Title: The Miskatonic Project
Rating: PG-13 for horror themes, death
Summary: Abraham Erskine may have invented something new with the Serum – or maybe he re-created something very old. Something…Elder.
Notes: I should be working on like three other fanfics but I had a TERRIBLE DREAM this afternoon and anyway this only took about half an hour to write.***
Steve came out of the Vita-Ray machine…different.
Of course he looked different – taller, thickly muscled, skin gleaming. But it wasn’t the change in his appearance so much as the…sensation people felt around him. Howard claimed not to feel it, and Erskine died before he could weigh in. Peggy felt it, but not in the way others did. To her, he seemed otherworldly, but like an angel or a religious vision – comforting under a layer of unreality. She even liked the strange black pupils he’d developed, so big and dark you could hardly see the whites of his eyes at all.
Others, however….
She didn’t see him pull the Hydra agent out of the submarine after Erskine’s assassination. Only three people did – a cab driver, a little boy, and the boy’s mother. The cab driver wouldn’t say a word, and the boy’s mother stuttered and stammered so badly they finally gave up. The little boy just said, “Well, he got him,” and looked admiringly at Steve.
Steve wasn’t wet, but the submarine lay on the deck of the pier, and the man next to it was dead, a rictus of horror on his face.
(There is a readmore below! Read more!)
Short, I said. Easy, I said. Definitely won’t take long, I said….
Aaaand here we go with part two…
***
On the first night they made camp, Peggy found herself surrounded by men – not in the sense that she was the only women, but in the sense that they actively, intently surrounded her. They weren’t impolite, exactly, but they had just come from a place of desperation and fear, and were happy to be alive, and all that…entailed. Their presence, their willingness to bring her tins of food or start a fire for her, the warring exhaustion and relief and want, pressed in on her insistently.
And then suddenly it was like the sun rose and the air cleared – and she saw why.

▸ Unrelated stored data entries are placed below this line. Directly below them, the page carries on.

/-- One constructor for each row of spec/opcode_table.json, in the table's order. -/
inductive Instr
  -- C: the sequencer (R85)
  | br (off : Int)
  | bri (a : Nat)
  | bc (c : BCond) (a : Nat) (off : Int)
  | bp (m : BTest) (p : Nat) (off : Int)
  | call (off : Int)
  | calli (a : Nat)
  | ret
  | loop (a stg : Nat) (off : Int)
  | lend
  | lbrk (k : Nat)
  | brswap (a : Nat)
  | trap (k : Nat)
  | halt
  | rft
  | rstrt
  | pwin (a m : Nat)
  -- A: scalar arithmetic (R105-R118)
  | add (d a : Nat) (b : Src)
  | sub (d a : Nat) (b : Src)
  | and (d a : Nat) (b : Src)
  | or (d a : Nat) (b : Src)
  | xor (d a : Nat) (b : Src)
  | andn (d a : Nat) (b : Src)
  | shl (d a : Nat) (b : Src)
  | shr (d a : Nat) (b : Src)
  | sar (d a : Nat) (b : Src)
  | rol (d a : Nat) (b : Src)
  | min (d a : Nat) (b : Src)
  | max (d a : Nat) (b : Src)
  | minn (d a : Nat) (b : Src)
  | maxn (d a : Nat) (b : Src)
  | scmp (c : SCond) (d a : Nat) (b : Src)
  | sel (d a : Nat) (b : Src) (c : Nat)
  | movl (m : MovMode) (d a : Nat) (b : Src)
  | ext (w : ExtW) (sx : Bool) (d a : Nat)
  | bfx (sx : Bool) (d a : Nat) (b : Src)
  | bfi (d a : Nat) (b : Src)
  | clz (d a : Nat)
  | ctz (d a : Nat)
  | popc (d a : Nat)
  | lea (d a : Nat) (b : Src) (sh : Nat)
  | lidx (d a : Nat) (b : Src) (depth : Nat)
  | smix (d a : Nat) (b : Src)
  | mul (d a : Nat) (b : Src)
  | mulh (d a : Nat) (b : Src)
  | mulhn (d a : Nat) (b : Src)
  | madd (d a : Nat) (b : Src)
  | div (d a : Nat) (b : Src)
  | divn (d a : Nat) (b : Src)
  | rem (d a : Nat) (b : Src)
  | remn (d a : Nat) (b : Src)
  | sfadd (fmt : SfFmt) (rm : RMode) (d a : Nat) (b : Src)
  | sfmul (fmt : SfFmt) (rm : RMode) (d a : Nat) (b : Src)
  | sfma (fmt : SfFmt) (rm : RMode) (d a : Nat) (b : Src)
  | sfcvt (c : SfConv) (rm : RMode) (d a : Nat)
  | sfcmp (fmt : SfFmt) (c : FCond) (d a : Nat) (b : Src)
  -- M: scratchpad and global memory (R182-R189, R205-R208)
  | lds (sz : MSize) (sx : Bool) (t : Nat) (ea : Ea)
  | sts (sz : MSize) (bulk : Bool) (t : Nat) (ea : Ea)
  | ldv (t : Nat) (ea : Ea)
  | stv (t : Nat) (ea : Ea)
  | ldr (k t : Nat) (ea : Ea)
  | str (k : Nat) (bulk : Bool) (t : Nat) (ea : Ea)
  | ldb (sz : MSize) (t : Nat) (ea : Ea)
  | amo (op : AmoOp) (t : Nat) (ea : Ea)
  | pseal (t : Nat) (ea : Ea)
  | pstat (k : PstatKind) (t : Nat) (ea : Ea)
  | gld (sz : MSize) (sx : Bool) (t : Nat) (ea : Ea)
  | gst (sz : MSize) (t : Nat) (ea : Ea)
  | gldv (t : Nat) (ea : Ea)
  | gstv (t : Nat) (ea : Ea)
  | gamo (op : AmoOp) (t : Nat) (ea : Ea)
  -- F: vector float (R162-R169)
  | vfadd (fmt : SfFmt) (rm : RMode) (d : Nat) (a : VReg) (b : VSrc) (g : PredG)
  | vfsub (fmt : SfFmt) (rm : RMode) (d : Nat) (a : VReg) (b : VSrc) (g : PredG)
  | vfmul (fmt : SfFmt) (rm : RMode) (d : Nat) (a : VReg) (b : VSrc) (g : PredG)
  | vfma (fmt : SfFmt) (rm : RMode) (d : Nat) (a : VReg) (b : VSrc) (c : VReg) (g : PredG)
  | vfms (fmt : SfFmt) (rm : RMode) (d : Nat) (a : VReg) (b : VSrc) (c : VReg) (g : PredG)
  | vfnma (fmt : SfFmt) (rm : RMode) (d : Nat) (a : VReg) (b : VSrc) (c : VReg) (g : PredG)
  | vfmin (fmt : SfFmt) (d : Nat) (a : VReg) (b : VSrc) (g : PredG)
  | vfmax (fmt : SfFmt) (d : Nat) (a : VReg) (b : VSrc) (g : PredG)
  | vfabs (fmt : SfFmt) (d : Nat) (a : VReg) (g : PredG)
  | vfneg (fmt : SfFmt) (d : Nat) (a : VReg) (g : PredG)
  | vfcmp (fmt : SfFmt) (c : FCond) (p : Nat) (a : VReg) (b : VSrc) (g : PredG)
  | vfrcp (fmt : SfFmt) (rm : RMode) (d : Nat) (a : VReg) (g : PredG)
  | vfrsq (fmt : SfFmt) (rm : RMode) (d : Nat) (a : VReg) (g : PredG)
  | vfexp2 (fmt : SfFmt) (rm : RMode) (d : Nat) (a : VReg) (g : PredG)
  | vfcvt (dst : CvtDst) (src : CvtSrc) (rm : RMode) (sat : Bool) (part d : Nat) (a : VReg) (g : PredG)
  | vfscl (fmt : SfFmt) (rm : RMode) (bc inv : Bool) (d : Nat) (a : VReg) (b : Src) (g : PredG)
  -- I: vector integer (R139-R145)
  | vadd (fmt : IFmt) (sat : Bool) (d : Nat) (a : VReg) (b : VSrc) (g : PredG)
  | vsub (fmt : IFmt) (sat : Bool) (d : Nat) (a : VReg) (b : VSrc) (g : PredG)
  | vmul (fmt : IFmt) (sat : Bool) (d : Nat) (a : VReg) (b : VSrc) (g : PredG)
  | vmulh (fmt : IFmt) (d : Nat) (a : VReg) (b : VSrc) (g : PredG)
  | vdot4 (sgn acc : Bool) (d : Nat) (a : VReg) (b : VSrc) (c : VReg) (g : PredG)
  | vshl (fmt : IFmt) (d : Nat) (a : VReg) (b : VSrc) (g : PredG)
  | vshr (fmt : IFmt) (d : Nat) (a : VReg) (b : VSrc) (g : PredG)
  | vsar (fmt : IFmt) (d : Nat) (a : VReg) (b : VSrc) (g : PredG)
  | vand (fmt : IFmt) (d : Nat) (a : VReg) (b : VSrc) (g : PredG)
  | vor (fmt : IFmt) (d : Nat) (a : VReg) (b : VSrc) (g : PredG)
  | vxor (fmt : IFmt) (d : Nat) (a : VReg) (b : VSrc) (g : PredG)
  | vandn (fmt : IFmt) (d : Nat) (a : VReg) (b : VSrc) (g : PredG)
  | vmin (fmt : IFmt) (d : Nat) (a : VReg) (b : VSrc) (g : PredG)
  | vmax (fmt : IFmt) (d : Nat) (a : VReg) (b : VSrc) (g : PredG)
  | vabs (fmt : IFmt) (sat : Bool) (d : Nat) (a : VReg) (g : PredG)
  | vcmp (fmt : IFmt) (c : VCond) (p : Nat) (a : VReg) (b : VSrc) (g : PredG)
  | vsel (fmt : IFmt) (d : Nat) (a : VReg) (b : VSrc) (p : Nat) (g : PredG)
  | vsat (fmt : IFmt) (k d : Nat) (a : VReg) (g : PredG)
  | vcvt (fmt src : IFmt) (sat : Bool) (part d : Nat) (a : VReg) (g : PredG)
  | vclz (fmt : IFmt) (d : Nat) (a : VReg) (g : PredG)
  | vpopc (fmt : IFmt) (d : Nat) (a : VReg) (g : PredG)
  | vidx (fmt : IFmt) (step d : Nat) (b : VSrc) (g : PredG)
  | vsmix (sgn : Bool) (d : Nat) (a : VReg) (b : VSrc) (g : PredG)
  | vbcs (fmt : IFmt) (d : Nat) (b : Src) (g : PredG)
  -- P: permute, reduction and predicates (R146-R152)
  | vperm (fmt : PFmt) (d : Nat) (a : VReg) (b : VSrc) (g : PredG)
  | vrot (fmt : PFmt) (d : Nat) (a : VReg) (b : Src) (g : PredG)
  | vshuf (fmt : PFmt) (pat : Shuf) (d : Nat) (a : VReg) (b : VSrc) (g : PredG)
  | vrmg (fmt : PFmt) (d : Nat) (a : VReg) (b : VSrc) (c : Nat) (g : PredG)
  | vwin (fmt : PFmt) (k d : Nat) (a : VReg) (b : VSrc) (g : PredG)
  | vred (fmt : PFmt) (op : RedOp) (rm : RMode) (sat : Bool) (d : Nat) (a : VReg) (g : PredG)
  | vscan (fmt : PFmt) (op : RedOp) (ex : Bool) (rm : RMode) (sat : Bool) (d : Nat) (a : VReg) (g : PredG)
  | vpack (fmt : PFmt) (rm : RMode) (sat : Bool) (d : Nat) (a : VReg) (b : VSrc) (g : PredG)
  | vunpk (fmt : PFmt) (hi : Bool) (d : Nat) (a : VReg) (g : PredG)
  | vext (fmt : PFmt) (d : Nat) (a : VReg) (b : Src)
  | vins (fmt : PFmt) (d a : Nat) (b : Src)
  | pand (d a b : Nat)
  | por (d a b : Nat)
  | pxor (d a b : Nat)
  | pnot (d a : Nat)
  | pmov (p2v : Bool) (d : Nat) (a : VReg)
  -- E: engines, queues, synchronisation, matrix array, carousel
  | bcopy (e : Ends) (d : Nat) (x : Src) (c : Nat)
  | tcopy (e : Ends) (d : Nat) (x : Src) (c : Nat)
  | bfill (glb : Bool) (sz : FillSize) (d : Nat) (v : Src) (c : Nat)
  | bchk (k a : Nat) (b : Src)
  | ifill (hb : Bool) (a : Nat) (b : Src)
  | send (lane v : Nat) (p : Src)
  | sends (a : Nat) (p : Src)
  | recv (v : Nat) (p : Src)
  | recvs (t : Nat) (p : Src)
  | mcast (lane v : Nat) (p : Src)
  | signal (a : Nat) (b : Src)
  | bararr (t : Nat) (b : Src)
  | bardrp (t : Nat) (b : Src)
  | barwt (a : Nat) (b : Src)
  | dqpush (t a : Nat) (b : Src)
  | dqpop (t : Nat) (b : Src)
  | dqsteal (t : Nat) (b : Src)
  | launch (t a : Nat)
  | twait (b : Src)
  | sigwt (a : Nat) (b : Src)
  | mlease (t : Nat)
  | mrel
  | mcfg
  | tload (m tr q : Bool) (n a : Nat) (b : Src)
  | tstore (m : Bool) (tile a : Nat) (b : Src)
  | tzero (tile : Nat)
  | mma (as z : Bool) (acc a w : Nat)
  | tcvt (rm : RMode) (sat : Bool) (n acc : Nat) (k : Src)
  | tscl (n a : Nat) (b : Src)
  | cboard (ccw : Bool) (a : Nat) (n : Src)
  | calight (ccw cp : Bool) (t a : Nat) (n : Src)
  | ccatch (ccw : Bool) (t a : Nat) (n : Src)
  | ccatchv (ccw : Bool) (t a : Nat) (n : Src)
  | crepl (ccw : Bool) (t a : Nat) (n : Src)
  | crost (ccw : Bool) (t : Nat) (n : Src)
  -- X: system
  | srr (d k : Nat)
  | srw (k : Nat) (b : Src)
  | rdtt (d : Nat)
  | rdwt (d : Nat)
  | scld (n a : Nat) (b : Src)
  | fence (sc : Scope)
  | ifence
  | cropen (b : Src)
  | crclose
  | scangap
  | evctl (op : EvOp) (die : Bool) (b : Src)
  -- the steps of a core and its gang without an encoding
  | emptyBundle
  | zeroWeightCycle
  | areaFallThrough
  | misdirectedTransfer
  | exposedWrite (core : Nat)
  | resultArrival (id : Nat)
  | postedCommit (id line : Nat)
  | late (core id : Nat)
  | amoCoveredWrite (core : Nat)
  | trapinst (core : Nat)
  | engineStart (id : Nat)
  | engineSourceRead (id k : Nat)
  | engineGlobalPerform (id k : Nat)
  | engineComplete (id : Nat)
  | homePerform (id k : Nat)
  | retryResend (id : Nat)
  | homeDown (die : Nat)
  | poisonedResponse (id : Nat)
  | leaseRevocation (lid die : Nat)
  | wheelSlot (die : Nat) (out : Bool)
  | signalAdd (id : Nat)
  | watchGrant (gang : Nat)
  | barrierBatch (bar : Nat)
  | dequeApply (id : Nat)
  | collectiveRelease (gang : Nat)
  | leaseDurationExpiry (die : Nat)
  | scanLimitExpiry (gang : Nat)
  | scanFail (u : ScanUnit)
  | scanConfirm (task : Nat)
  | unitClearance (u : ScanUnit)
  | ifillComplete (id : Nat)
  | arrayCommit (id : Nat)
  | mcfgCommit (id : Nat)
  | mortarSweep (core course : Nat)
  | ringPassage (ccw : Bool) (slot stop : Nat)
  | rosterRequest (id : Nat)
  | cfull (id : Nat)
  | cmiss (id : Nat)
  -- the sorting office
  | admitTask
  | priorityAging (task : Nat)
  | residency (task : Nat)
  | hypervisorRetry (task : Nat)
  | hypervisorDecline (task : Nat)
  | placement (task : Nat)
  | launchFill (task : Nat)
  | dispatch (task : Nat)
  | taskComplete (gang : Nat)
  | boundWriteback (task : Nat)
  | completionRecordWrite (task : Nat)
  | preemptRequest (gang : Nat)
  | preemptStop (gang : Nat)
  | preemptResume (task : Nat)
  | kill (task : Nat)
  | cancel (task : Asked Nat)
  | debugHalt (sc : Asked DbgScope)
  | debugRelease (sc : Asked DbgScope)
  | classChangeApply (gang : Nat)
  | classChangeTimeout (gang : Nat)
  -- bricks, power and thermal control
  | brickRetire (core course brick : Nat)
  | brickHardFail (core course brick : Nat)
  | courseLost (core course brick : Nat)
  | courseFailing (core course brick : Nat)
  | limiterSample (reg imeas : Nat)
  | phaseLoss (reg : Nat)
  | thermalTrip (die sensor : Nat)
  | thermalTripEnd (die sensor : Nat)
  | undervoltRetreat (dom : Nat)
  | heartbeat (rel : Bool)
  | heartbeatMiss
  | safeTable
  | freqTableWrite (dom mhz : Nat)
  | enmeasUpdate (cluster : Nat) (nj : Energy)
  | reliabilityRestart
  | clcfgWrite (n : Nat) (v : Word)
  | domclsWrite (v : BitVec 16)
  | isetWrite (b : Bool) (v : Word)
  | registerWrite (r : MgmtReg) (v : BitVec 128)
  -- tenancy, host, pods and management
  | tenantRecordWrite (ten : Asked Nat) (v : BitVec 384)
  | dequeAllot (ten : Asked Nat) (id cap : Nat)
  | slotWithdraw (ccw : Asked Bool) (n : Nat)
  | keyTableWrite (port : Asked Nat) (n : Nat) (v : BitVec 128)
  | mirrorRingSet (ten : Asked Nat) (addr : Nat)
  | amoflagsReadClear (die : Asked Nat) (ten : Nat)
  | hostPut (addr : Asked Nat) (data : List (BitVec 128))
  | hostGet (addr : Asked Nat) (n : Nat)
  | hostAtomic (addr : Asked Nat) (op : AmoOp) (v w : Word)
  | launchWindowPost (from_ ten prio : Nat) (addr : Word)
  | podRequest (port : Nat) (k : PodKind) (tagged : Bool) (ten : Nat) (key : Word) (va : Nat)
  | podAck (id : Nat) (ok : Bool)
  | firmwareUpdate (rel : Asked Bool) (version leaf : Nat) (image sig : Nat)
  | attestationRequest (nonce : Asked (BitVec 256))
  | dieReset (die : Asked Nat)
  | powerOnReset
  | softError (site : ErrSite) (dbl : Bool) (bitNo : Nat)
  | deviceRepair (r : Repair)
  | memoryPlaneReset (die : Nat)
  | portDropOut (port : Nat)
  deriving DecidableEq, Repr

“Gentlemen,” Steve Rogers said, appearing from the darkness, lit by the fire and with Sergeant Barnes at one elbow, Sergeant Dugan at the other. The men all took a sort of spiritual step back. “How about you tired soldiers find places to bed down for the night.”
They cleared out fast. Steve looked at her, a question in his bright face, and she nodded. He settled in, others joining him – Dugan, Jones, Morita, Dernier and Falsworth, names she’d learn later. Steve sat on a fallen log one of the men had dragged over earlier; James Barnes sat at his feet. These men were calmer, and she sensed that they, like her, saw angels rather than devils when they looked at Steve and Barnes. They were here with her, not because of her.
“I was capable of looking after myself,” Peggy felt obliged to point out.
“Sure, but why should you have to?” Barnes said. Steve’s eyes still looked, at least in some lights, mostly normal. Barnes, you couldn’t see the whites at all.